Jamison glanced at Decker and then said to Norris, “Thanks, I’ll give these materials to my sister and she can follow up with you.”
“Sounds good.”
Norris rose.
However, Decker remained sitting and said, “We were referred to you by Linda Drews.”
Norris slowly sat back down. “Oh, right.” He shook his head sadly. “That was tough. Her son dying like that. Broke my heart.”
“Yeah. She said he had hurt his back at work and was on painkillers.”
“Right.”
“That didn’t affect his ability to get life insurance?” asked Decker.
Norris eyed him keenly. “I’d love to keep jawing, but the fact is I’ve got an appointment to get to.” He stood. “Jenny can show you out.”
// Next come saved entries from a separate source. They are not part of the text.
-- ==== Sys2Proof/Certificates/Slice0/Obligations.lean ====
section
/-!
DEFINITION. What is claimed of the machine: each statement says what a command comes to, and what it leaves alone, in the words of
the numbered rules that its docstring or its entry in OBLIGATIONS.json cites.
-/
open Sys2Proof Sys2Proof.Machine

/-! ### The queue, and the steps of a tile -/

/-- Every command runs from the front of the queue, with the queue's rest left waiting: a step at a state whose queue begins with `c` is
exec of `c` on the state with that rest. With an empty queue the fabric takes one FCLK edge and the flit wheel one position (the
model's choice, log entry 15), and nothing else of the block moves: a block with no fabric loaded and no packet on its way idles. -/
def Obligations.StepRunsFrontCommand : Prop :=
  (
  ∀ (c : Instr) (rest : List Instr) (s : State), s.pending = c :: rest → step s = exec c { s with pending := rest }) ∧
  (
 ∀ s : State, s.pending = [] → step s = .next s.fclkEdge.nocTurn ∧ s.keeps s.fclkEdge.nocTurn [.edg, .noc, .freeCtr] ∧
  ((s.edg.fclkOk = false ∨ s.edg.loaded = []) → s.noc.flights = [] → s.noc.refs = [] → step s = .next s))

/-- STEP_FETCH raises the fetch request of the next step, and STEP_GATE performs the operand phase of the fetched step once nothing
holds its gate: every bank's row is read, from the half that RD_HALF names, and the tile waits for nothing. A gate that does not
open leaves the step where it is. Other tiles are untouched. STEP_EVALUATE forms the 1,024 outputs of the step in hand, and
STEP_WRITE makes them the last outputs and ends the step. -/
def Obligations.TileSteps : Prop :=
  (
  (∀ (l : TileId) (d : Bool) (s : State), (s.tile l).canFetch = true →
    Runs (.stepFetch l d) s (fun t =>
      (t.tile l).fetched = (s.tile l).nextA ∧ (t.tile l).nextA = none ∧ (t.tile l).stage = (s.tile l).stage ∧
      Map.get (t.tile l).stall 0 11 = (if d then satInc (Map.get (s.tile l).stall 0 11) 0xFFFFFFFF else Map.get (s.tile l).stall 0 11) ∧
      (t.tile l).ret = (s.tile l).ret ∧ (t.tile l).banks = (s.tile l).banks ∧ (t.tile l).acc = (s.tile l).acc ∧
      s.otherTiles t l ∧ s.keeps t [.tiles])) ∧
  (∀ (l : TileId) (a : Nat) (s : State), (s.tile l).atGate = some a → (s.tile l).gateOpens a = true →
    Runs (.stepGate l) s (fun t =>
      (t.tile l).stage = .operand ∧ (t.tile l).stepNo = a ∧ (t.tile l).fetched = none ∧ (t.tile l).gateWait = false ∧
      (∀ p, p < 16 → Map.get (t.tile l).rows 0 p = (s.tile l).rowRead a p) ∧
      (t.tile l).ret = (s.tile l).ret ∧ (t.tile l).cur = (s.tile l).cur ∧ (t.tile l).banks = (s.tile l).banks ∧
      s.otherTiles t l ∧ s.keeps t [.tiles, .tenants])) ∧
  (∀ (l : TileId) (a : Nat) (s : State), (s.tile l).atGate = some a → (s.tile l).gateOpens a = false →
    Runs (.stepGate l) s (fun t =>
      (t.tile l).gateWait = true ∧ (t.tile l).waitWords = (s.tile l).awaitedWords a ∧ (t.tile l).fetched = (s.tile l).fetched ∧
      s.otherTiles t l ∧ s.keeps t [.tiles, .tenants]))) ∧
  (
  (∀ (l : TileId) (held : BitVec 16) (s : State), (s.tile l).stage = .sequenced → (s.tile l).halt = none →
      (s.tile l).evalReady (s.tile l).stepNo held = true →
    Runs (.stepEvaluate l held) s (fun t =>
      (t.tile l).stage = .evaluated ∧ (t.tile l).outs = (s.tile l).evalAll (s.tile l).stepNo ∧
      (t.tile l).lastOut = (s.tile l).lastOut ∧ (t.tile l).ret = (s.tile l).ret ∧ (t.tile l).banks = (s.tile l).banks ∧
      (t.tile l).acc = (s.tile l).acc ∧ s.otherTiles t l ∧ s.keeps t [.tiles, .noc])) ∧
  (∀ (l : TileId) (s : State), (s.tile l).stage = .evaluated → (s.tile l).halt = none → (s.tile l).sendRoom = true →
    Runs (.stepWrite l) s (fun t =>
      (t.tile l).stage = .none ∧ (t.tile l).lastOut = (s.tile l).outs ∧ (t.tile l).exe = (s.tile l).exe + 1 ∧
      (t.tile l).ret = ((s.tile l).writeRows (s.tile l).stepNo 16).ret ∧ (t.tile l).cur = ((s.tile l).writeRows (s.tile l).stepNo 16).cur ∧
      (t.tile l).sendQ.length = (s.tile l).sendQ.length + ((s.tile l).sendsOf (s.tile l).stepNo).length ∧
      (t.tile l).banks = (s.tile l).banks ∧ (t.tile l).acc = (s.tile l).acc ∧ s.otherTiles t l ∧ s.keeps t [.tiles, .noc])))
As they left the office and headed to their truck Jamison said, “You really spooked him.”
Decker nodded. “I think he knows we’re FBI.”
“Is this some sort of insurance scam?” she asked.
“Could be.”
“The premiums he quoted are pretty low. I doubt most people would need help to pay them.”
“Maybe not,” he said.
“You’re obviously thinking about something,” she said, staring at him.